Ben neredeyim? Hepsinin bu ülkeden sürülmesi hayalleri içindeyim. Bu ülke Kİ; yüzlerce can kaybının yaşandığı son Van depreminin üzerinden bu kadar vakit geçmesine rağmen hala soğuktan çocukların öldüğü, her gün kadınların dövülerek - vurularak - otoyollara atılarak katledildiği, çocukların çocukluklarının ellerinden alındığı, gencecik askerlerin şehit düştüğü, dilleri - inançları yüzünden birbirlerine düşürülmeye çalışılan insanların yaşadığı, öğretmenlerinin atanamadığı, marketten GDO'suz ürün alabilmek - denizlerde yaşayan balıklar için bile mücadele etmeye, seslerini duyurmaya çalışanların yaşadığı, ... bir ülke. Bu ülke Kİ; topraklarından düşündüğü, yazdığı, konuştuğu için sanatçıların sürülmüş olduğu şimdilerde ise hapiste olduğu bir ülke.

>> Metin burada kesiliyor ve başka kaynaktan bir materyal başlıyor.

-- ==== Sys2Proof/Machine/Registers.lean ====
section
/-! DEFINITION. Accesses to device registers as commands of their own: time stamps, RTC, performance counters
(11_time_bases.md, 19_real_time_clock.md, 20_errors_events_counters.md). Such a command is the access alone; no instruction retires
with it (log 65). -/

namespace Sys2Proof.Machine

/-- A denied access of a lockstep engine: a task pair traps, the management or field pair raises FATAL (R473, R475). -/
def State.accessDenied (s : State) (e gate n : Nat) (write : Bool) (bytes : List (Nat × Bool)) : State :=
  if e < 8 then s.denied e gate n write bytes
  else
    let t := s.violation e gate n write false (bytes.any (·.2)) 0 (((bytes.find? fun b => !b.2).map (·.1)).getD 0)
    t.fatal 0x0708 e t.gates.capture.encode

/-- The gate grants every byte of an access, and `f` is done, or the access is denied. -/
def State.throughGate (s : State) (e : Nat) (priv write : Bool) (ea n : Nat) (f : State → State) : State :=
  let bytes := grantedBytes s (gateFor 0 ea) e write priv (pairOfN s e).cls ea n
  if bytes.all (·.2) then f s else s.accessDenied e (gateFor 0 ea) n write bytes

/-- The access of a task pair on its lanes, as both cores have produced it and the comparator has passed it. -/
def State.accessed (s : State) (p ea n : Nat) (stored : Option Bytes) : State :=
  let c := pairOfN s p
  let entry : LaneEntry := { pc := c.pc, count := c.icount, event := true, after := c.core }
  let entry := match stored with
    | some b => { entry with store := some { ea, data := b, ecc := .good, priv := c.priv, out := true } }
    | none => { entry with load := some (ea, n, c.priv) }
  (s.updCore p fun c => { c with interlock := { c.interlock with lag := c.interlock.lag ++ [entry] } }).settle p 0

/-- An access of a lockstep engine to `n` bytes of the device window, through its gate. A task pair makes it only while it executes, at
the named level where one is named, and not in echo, where the device window is not reached (R162). For a task pair it is a drain point,
issued only after the comparator has passed its address on the load or the store lane (R201, R203, R204); `stored` is what it writes, none
for a read. -/
def State.deviceAccess (s : State) (e : Nat) (level : Option Bool) (stored : Option Bytes) (ea n : Nat) (f : State → State) : State :=
  s.whenUp fun s =>
    let c := pairOfN s e
    if e < 8 && (!executes s e || c.echo || level == some (!c.priv)) then s
    else if e < 8 then s.drained e fun s => s.throughGate e (c.priv) stored.isSome ea n fun s => f (s.accessed e ea n stored)
    else s.throughGate e false stored.isSome ea n f

/-- A read of a register, with what the read does. -/
def State.deviceReadBy (s : State) (e ea n : Nat) : State := s.deviceAccess e none none ea n fun s => s.registerRead e ea n

/-! Time block -/

/-- TIME_XCAP.CAPTURE (R327). -/
def execTimeXcapCapture (p : Pair) (s : State) : Host.Outcome State Fault Refusal :=
  .next (s.deviceAccess p.val none (some (leBytes 4 1)) 0x30010020 4 State.captureStamp)

/-- TS_TIME_READ: the head entry of the channel is latched (R324). -/
def execTsTimeRead (p : Pair) (chan : Fin 14) (s : State) : Host.Outcome State Fault Refusal :=
  .next (s.deviceReadBy p.val (0x30010100 + 16 * chan.val) 8)

/-- TS_INFO_READ: the rest of the latched entry is returned and the entry removed (R324). -/
def execTsInfoRead (p : Pair) (chan : Fin 14) (s : State) : Host.Outcome State Fault Refusal :=
  .next (s.deviceReadBy p.val (0x30010108 + 16 * chan.val) 4)

/-! RTC block -/

/-- RTC_SUBSEC_READ: the engine's shadow is frozen (R480). -/
def execRtcSubsecRead (e : Engine) (s : State) : Host.Outcome State Fault Refusal := .next (s.deviceReadBy e.val 0x30020000 4)

/-- RTC_YEAR_READ: the freeze is released (R480, R481). -/
def execRtcYearRead (e : Engine) (s : State) : Host.Outcome State Fault Refusal := .next (s.deviceReadBy e.val 0x3002001C 4)

/-- RTC_FREEZE_TIMEOUT: 1 ms after it began a freeze ends, and the next read of RTC_YEAR tells of it (R480, R481). -/
def execRtcFreezeTimeout (e : Engine) (s : State) : Host.Outcome State Fault Refusal :=
  .next (s.whenUp fun s =>
    if (rtcShadow s e.val).frozen then s.updShadow e.val fun x => { x with frozen := false, timedOut := true } else s)

/-- RTC_CMD_CAPTURE (R480). -/
def execRtcCmdCapture (s : State) : Host.Outcome State Fault Refusal := .next (s.whenUp State.rtcCapture)

/-- RTC_CAPTURE_DONE (R480). A capture commanded while the crossing is detached copies the kept fields, and its CAPDONE waits for the
reattachment (R89; log 137). -/
def execRtcCaptureDone (s : State) : Host.Outcome State Fault Refusal :=
  .next (s.whenUp fun s => if s.rtc.capturing && !rtcDetached s then s.updRtc fun r => { r with capturing := false, capDone := true } else s)

/-- RTC_CMD_SET (R482). -/
def execRtcCmdSet (s : State) : Host.Outcome State Fault Refusal := .next (s.whenUp State.rtcSet)

/-- An accepted SET is applied at a crystal edge: the staged time stands, the flags clear, the wake count restarts (R483), and the
write that asked for it is answered (R484). -/
def State.rtcApply (s : State) : State :=
  match s.rtc.setPending with
  | none => s
  | some f =>
    let w := s.rtc.waiting
    let s := s.updRtc fun r => { r with
      live := f, setPending := none, badDate := false, osf := false, oscRun := true, wakePhase := 0, waiting := none }
    match w with
    | some (session, transaction) => s.answerWrite session transaction 0
    | none => s

/-- RTC_SET_APPLY (R483). -/
def execRtcSetApply (s : State) : Host.Outcome State Fault Refusal := .next (s.whenUp State.rtcApply)

/-- The oscillator has stopped, or the cell is low: OSF sets (R485). -/
def State.rtcStopped (s : State) : State := s.updRtc fun r => { r with osf := true, oscRun := false }

/-- OSCILLATOR_STOPPED: no crystal edge for 4 ms (R485). -/
def execOscillatorStopped (s : State) : Host.Outcome State Fault Refusal := .next s.rtcStopped

/-- RTC_CELL_MEASUREMENT: the cell voltage is shown, and WARN stands below 2.5 V (R486). -/
def execRtcCellMeasurement (mv : Nat) (s : State) : Host.Outcome State Fault Refusal :=
  .next (s.whenUp fun s =>
    let low := mv < 2500
    (s.updRtc fun r => { r with cellMv := min 4000 mv, cellLow := low }).hold low 0x0806 1 noInst [])

/-- The wake sources see a crystal edge: the oscillator runs. -/
def State.rtcEdge (s : State) : State := s.updRtc fun r => { r with oscRun := true }

/-- A wake source fires: its period is not 0, and the crossing passes the crystal's edges (R89, R487). -/
def wakes (s : State) (sub : Nat) : Bool := cfgNat s 0x0912 sub != 0 && !rtcDetached s

/-- POWER_OF_TWO_WAKE: fires where 16#0912:01 names a period, and releases the EVENT tasks with TRIGGER 2 on channel 0 (R487). -/
def execPowerOfTwoWake (s : State) : Host.Outcome State Fault Refusal :=
  .next (s.whenUp fun s => if wakes s 1 then s.rtcEdge.triggerBy 2 (fun p => p % 4096 == 0) (plantNow s) else s)

/-- SECONDS_WAKE: fires where 16#0912:02 names a period, on channel 1 (R487). -/
def execSecondsWake (s : State) : Host.Outcome State Fault Refusal :=
  .next (s.whenUp fun s => if wakes s 2 then s.rtcEdge.triggerBy 2 (fun p => p % 4096 == 1) (plantNow s) else s)

/-- RTC_YEAR_WRAP: the step after 4095-12-31 23:59:59 gives 2000-01-01 00:00:00 and sets OSF (R479). The clock runs in the backup
domain, whether the module is powered or not; behind a detached crossing the copy of the fabric keeps its values (R89). -/
def execRtcYearWrap (s : State) : Host.Outcome State Fault Refusal :=
  .next (
    let f := s.rtc.domain.getD s.rtc.live
    if f.year = 4095 ∧ f.month = 12 ∧ f.day = 31 ∧ f.hour = 23 ∧ f.min = 59 ∧ f.sec = 59 then
      let g : RtcFields := { subsec := 0, sec := 0, min := 0, hour := 0, day := 1, month := 1, year := 2000, weekday := (f.weekday + 1) % 7 }
      s.updRtc fun r => { r with
        live := if rtcDetached s then r.live else g, domain := if rtcDetached s then some g else none
        osf := true, wakePhase := (r.wakePhase + (32768 - f.subsec)) % 2 ^ 31 }
    else s)

/-- CIVIL_DATE_WRITE: a write of 16#0910:01 stages the date and SETs it; its response follows the application. An impossible date is
refused and sets BADDATE. A SET that is still pending is applied first: L writes take effect in order of arrival (R368, R484). One that a
detached crossing discards is refused with 16#A10C (R89; DESIGN CHOICE, log 117). -/
def execCivilDateWrite (r : Req) (date : Bytes) (s : State) : Host.Outcome State Fault Refusal :=
  .next (s.whenUp fun s => s.serve r fun s x =>
    let abort := firstOf (sessionAborts x r.transaction ++ writeAborts s x 0x0910 1 date)
    if abort = 0 ∧ rtcDetached s then s.answerWrite r.session r.transaction 0xA10C
    else if abort = 0 then
      (s.rtcApply.updRtc fun k => { k with staging := civilFields (leNat date), waiting := some (r.session, r.transaction) }).rtcSet
    else
      (if abort = 0xA10D then s.updRtc fun k => { k with badDate := true, refused := sat32 k.refused } else s).answerWrite r.session r.transaction abort)

/-! Performance counters -/

/-- A write of PC_CMD: a sweep starts on one of the management pair alone (R511). -/
def State.sweepBy (s : State) (e : Nat) (clear : Bool) : State :=
  s.deviceAccess e none (some (leBytes 4 (1 + 2 * ofBool clear))) 0x30040000 4 fun s => if e = mgmtEngine then s.startSweep clear else s

/-- PC_CMD_START (R511). -/
def execPcCmdStart (e : Engine) (s : State) : Host.Outcome State Fault Refusal := .next (s.sweepBy e.val false)

/-- PC_CMD_START_CLEAR (R511). -/
def execPcCmdStartClear (e : Engine) (s : State) : Host.Outcome State Fault Refusal := .next (s.sweepBy e.val true)

end Sys2Proof.Machine
end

Pekiii; şu an benim aklıma gelip de yukarıda sıralamış olduklarım, okurken sizin aklınıza gelmiş olanlardan hangisine çözüm bulabilmek için televizyon ekranlarında ve izlenme oranlarının bu kadar yüksek olduğu zaman diliminde ve aylarca ve belgelerle ve avukatlarla tartışıldı, konuşuldu? Büyük bir vahşet yaşansa, can kaybı çok olsa, haksızlığa uğrayanların sayısı ciddiye alınacak boyutta olsa bile en fazla kaç gün konuşuluyor? Konuşmayı geçtim. Hangisi hakkında bu kadar belge ortaya dökülüyor? Hangisinde gerçekleri su üstüne çıkartmak için bu kadar çaba sarfediliyor? Hangisinde bu kadar soru, hesap soruluyor? Bir de benim aklımın almadığı - alamadığı; bizim ülkemizde, yalnızca şu futbolu gündemden düşürecek kadar güçlü bir ''suni gündem'' maddesi olmaması. Demek ki neymiş; olaylar çözüm bulup sonuçlanana kadar gündemde tutulmak istenince tutulabiliniyor MUŞ.